== Instructions to follow ==
Only the lines from the top of the following listing through the line with "end WroteOnly" belong in your answer, exactly as written.

== Records supplied ==
/-- A write of program memory moves no bank. -/
theorem State.WroteOnly.bankTarget_of_pm (h : s.WroteOnly t (.pm a) v) (b : Bank) (off : Nat) :
    bankTarget t b off = bankTarget s b off := by
  cases b <;> simp only [bankTarget, h.getReg_of_pm]

end WroteOnly

/-- A word of program memory written under one name is read under every other name of it (R41). -/
theorem bankRead_of_same_target {s t : State} {b c : Bank} {o p a : Nat} {v : Word} (hb : bankTarget s b o = .pm a)
    (hc : bankTarget s c p = .pm a) (h : bankWrite s b o v = .ok t) : bankRead t c p = .ok v := by
  have hone : s.WroteOnly t (.pm a) v := hb ▸ bankWrite_wroteOnly h
  rw [bankRead_eq_ok, hone.bankTarget_of_pm, hc]
  exact hone.target

/-- Settles O11: the two names have one target, and a write through either moves neither bank (R41). -/
theorem stackAndDataAlias : Obligations.StackAndDataAlias := by
  intro s t o p v hsame
  have hstack : bankTarget s .stack o = .pm ((s.getReg Config.dsb).toNat + p) := congrArg Loc.pm hsame
  exact ⟨bankRead_of_same_target hstack rfl, bankRead_of_same_target rfl hstack⟩

end Sys2Proof.Machine
end

section
/-! PROOFS. Fetch: what it reads, where it fails, what it sees of a store, and the model's placing of an instruction
(`41_fetch_dispatch.md` R100, `20_memory.md` R46; log entries 14 and 15). -/

namespace Sys2Proof.Machine

/-! ### Where a fetch succeeds -/

section Fetch
variable {s t : State} {p v : Word} {a k : Nat}

/-- The address of an instruction, three times its index (R100). -/
theorem instructionAddress_eq (p : Word) : p.toNat * Config.instructionWidth = 3 * p.toNat := Nat.mul_comm ..

/-- Up to `MAX_PC` all three Words are in program memory (R100). -/
theorem fetch_in (h : p.toNat ≤ Config.maxPc) :
    fetch s p = .ok ⟨s.pm.read (3 * p.toNat), s.pm.read (3 * p.toNat + 1), s.pm.read (3 * p.toNat + 2)⟩ := by
  have hslot : 3 * p.toNat + 2 < Config.pmWords := by
    have := Config.maxPc_eq; have := Config.pmWords_eq
    omega
  have hread (a : Nat) (ha : a ≤ 3 * p.toNat + 2) : memRead s a = .ok (s.pm.read a) := memRead_in (ha.trans_lt hslot)
  simp only [fetch, instructionAddress_eq, hread, bind, Except.bind, pure, Except.pure, Nat.le_add_right,
    Nat.add_le_add_iff_left, Nat.one_le_ofNat, Nat.le_refl]

/-- Index 1365 has its first Word alone in program memory: the second is reported (D7). -/
theorem fetch_straddling (h : p.toNat = 1365) : fetch s p = .error (.boundsViolation .program 4096) := by
  have hfirst : memRead s (3 * p.toNat) = .ok (s.pm.read (3 * p.toNat)) := memRead_in (by rw [h]; decide)
  have hsecond : memRead s (3 * p.toNat + 1) = .error (.boundsViolation .program 4096) := by
    rw [h]
    exact memRead_out (by decide)
  simp only [fetch, instructionAddress_eq, hfirst, hsecond, bind, Except.bind]

/-- Above it the first Word is outside, at the untruncated address (D6). -/
theorem fetch_out (h : 1365 < p.toNat) : fetch s p = .error (.boundsViolation .program (3 * p.toNat)) := by
  have hfirst : memRead s (3 * p.toNat) = .error (.boundsViolation .program (3 * p.toNat)) :=
    memRead_out (by have := Config.pmWords_eq; omega)
  simp only [fetch, instructionAddress_eq, hfirst, bind, Except.bind]

/-- A fetch that fails gives the step its condition (R102). -/
theorem fetchDecode_fetch_fails {c : FatalCondition} (h : fetch s p = .error c) : fetchDecode s p = .error c := by
  simp only [fetchDecode, h]

/-- The fetch after a store into an instruction's slot (R46). -/
theorem fetch_of_wroteOnly (hp : p.toNat ≤ Config.maxPc) (h : s.WroteOnly t (.pm (3 * p.toNat + k)) v) :
    fetch t p = .ok ⟨if k = 0 then v else s.pm.read (3 * p.toNat), if k = 1 then v else s.pm.read (3 * p.toNat + 1),
      if k = 2 then v else s.pm.read (3 * p.toNat + 2)⟩ := by
  have hslot : 3 * p.toNat + 2 < Config.pmWords := by
    have := Config.maxPc_eq; have := Config.pmWords_eq
    omega
  rw [fetch_in hp, h.pm_read (by omega), h.pm_read (by omega), h.pm_read hslot]
  simp [eq_comm]

end Fetch

/-- Settles O37: the first Word out of range decides, and the step takes its condition (R100, R106). -/
theorem fetchReadsThreeWords : Obligations.FetchReadsThreeWords := by
  refine fun s p => ⟨fetch_in, fetch_straddling, fetch_out, fun hrun hpc hp => ?wholeStep⟩
  subst hpc
  exact step_fetch_fails hrun (fetchDecode_fetch_fails (fetch_out hp))

/-- Settles O42: a store writes one Word of program memory alone, and a fetch reads program memory (R46). -/
theorem storesAreSeenByFetch : Obligations.StoresAreSeenByFetch := by
  intro s t bank off v p k hp _ htarget hwrite
  exact ⟨_, fetch_in hp, fetch_of_wroteOnly hp (htarget ▸ bankWrite_wroteOnly hwrite)⟩

/-! ### The placing of an instruction -/

/-- The 48-bit number of three Words stands for these Words (R62). -/
theorem tableWords_of_words (w0 w1 w2 : Word) :
    tableWords 48 (w0.toNat * 2 ^ 32 + w1.toNat * 2 ^ 16 + w2.toNat) = ⟨w0, w1, w2⟩ := by
  have h0 := word_toNat_lt w0
  have h1 := word_toNat_lt w1
  have h2 := word_toNat_lt w2
  refine InstrWords.mk.injEq .. ▸ ⟨?_, ?_, ?_⟩
  all_goals
    apply BitVec.eq_of_toNat_eq
    simp
    omega

section Placing
variable (s : State) (ws : InstrWords)

/-- A state made ready is Running (log entry 15). -/
theorem readyToFetch_runState : (readyToFetch s).runState = .running := by
  cases hs : s.runState <;> simp only [readyToFetch, hs] <;> split <;> simp [hs]

/-- A state made ready has its program counter at an instruction that can be fetched. -/
theorem readyToFetch_pc_le : (readyToFetch s).pc.toNat ≤ Config.maxPc := by
  unfold readyToFetch
  extract_lets r
  split
  · assumption
  · rw [State.setReg_pcReg_pc]
    exact Nat.zero_le _

/-- The placed Words are fetched at the program counter. -/
theorem fetch_placeAtPc {s : State} (h : s.pc.toNat ≤ Config.maxPc) : fetch (placeAtPc s ws) s.pc = .ok ws := by
  rw [fetch_in h]
  simp [placeAtPc, instructionAddress_eq, Memory.read_write_same, Memory.read_write_ne]

end Placing

/-- Settles O52: the state made ready fetches at its program counter, where the three Words are placed. -/
theorem fetchWordIsFetchedNext : Obligations.FetchWordIsFetchedNext := by
  intro s w0 w1 w2
  rw [State.withFetchWord, tableWords_of_words]
  exact ⟨readyToFetch_runState s, fetch_placeAtPc _ (readyToFetch_pc_le s)⟩

end Sys2Proof.Machine
end

section
/-! PROOFS. The five writing instructions: their results, their frame, the order of their faults, and the writes of `R[1]`
(`42_pass_move.md`, `43_arithmetic.md`, `41_fetch_dispatch.md` R108). -/

namespace Sys2Proof

/-- The modulus of a Word as a numeral (R4). -/
theorem Config.two_pow_wordBits : 2 ^ Config.wordBits = 65536 := rfl

end Sys2Proof

namespace Sys2Proof.Machine

/-! ### The results as numbers -/

section Results
variable (a b : Word)

theorem addWords_toNat : (addWords a b).toNat = (a.toNat + b.toNat) % 65536 := by
  rw [addWords_eq, BitVec.toNat_add, Config.two_pow_wordBits]

/-- The non-negative residue of the difference (R4, R131). -/
theorem subWords_toNat : ((subWords a b).toNat : Int) = ((a.toNat : Int) - b.toNat) % 65536 := by
  have ha := word_toNat_lt a
  have hb := word_toNat_lt b
  rw [subWords_eq, BitVec.toNat_sub, Config.two_pow_wordBits]
  omega

theorem mulWords_toNat : (mulWords a b).toNat = a.toNat * b.toNat % 65536 := by
  rw [mulWords_eq, BitVec.toNat_mul, Config.two_pow_wordBits]

/-- The quotient of R133: the one number of divisors that fit. -/
theorem udiv_bounds {b : Word} (hb : b ≠ 0) :
    (a / b).toNat * b.toNat ≤ a.toNat ∧ a.toNat < ((a / b).toNat + 1) * b.toNat := by
  have hpos : 0 < b.toNat := Nat.pos_of_ne_zero fun h => hb (BitVec.eq_of_toNat_eq h)
  rw [BitVec.toNat_udiv, Nat.add_mul, Nat.one_mul]
  exact ⟨Nat.div_mul_le_self .., Nat.lt_div_mul_add hpos⟩

end Results

/-! ### The writers complete on a reference they can write -/

section Completes
variable {l : Operand} {s : State} {bank : Bank} {off a b v : Word}

/-- A reference that can be read is in bounds. -/
theorem inBounds_of_getOperand (h : getOperand s (.ref bank off) = .ok a) : inBounds s bank off.toNat = true := by
  cases hin : inBounds s bank off.toNat with
  | true => rfl
  | false => simp [bankRead_out hin] at h

/-- `move` to a reference in bounds writes the left operand's Word there and nothing else (R121). -/
theorem execMove_writes (hl : getOperand s l = .ok v) (hin : inBounds s bank off.toNat = true) :
    ∃ t, execMove l (.ref bank off) s = .next t ∧ s.WroteOnly t (bankTarget s bank off.toNat) v := by
  obtain ⟨t, ht, hone⟩ := setOperand_ref_in hin v
  exact ⟨t, by rw [execMove_read hl, ht, complete_ok], hone⟩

== Output of the exercise ==
/-- A write of program memory moves no bank. -/
theorem State.WroteOnly.bankTarget_of_pm (h : s.WroteOnly t (.pm a) v) (b : Bank) (off : Nat) :
    bankTarget t b off = bankTarget s b off := by
  cases b <;> simp only [bankTarget, h.getReg_of_pm]

end WroteOnly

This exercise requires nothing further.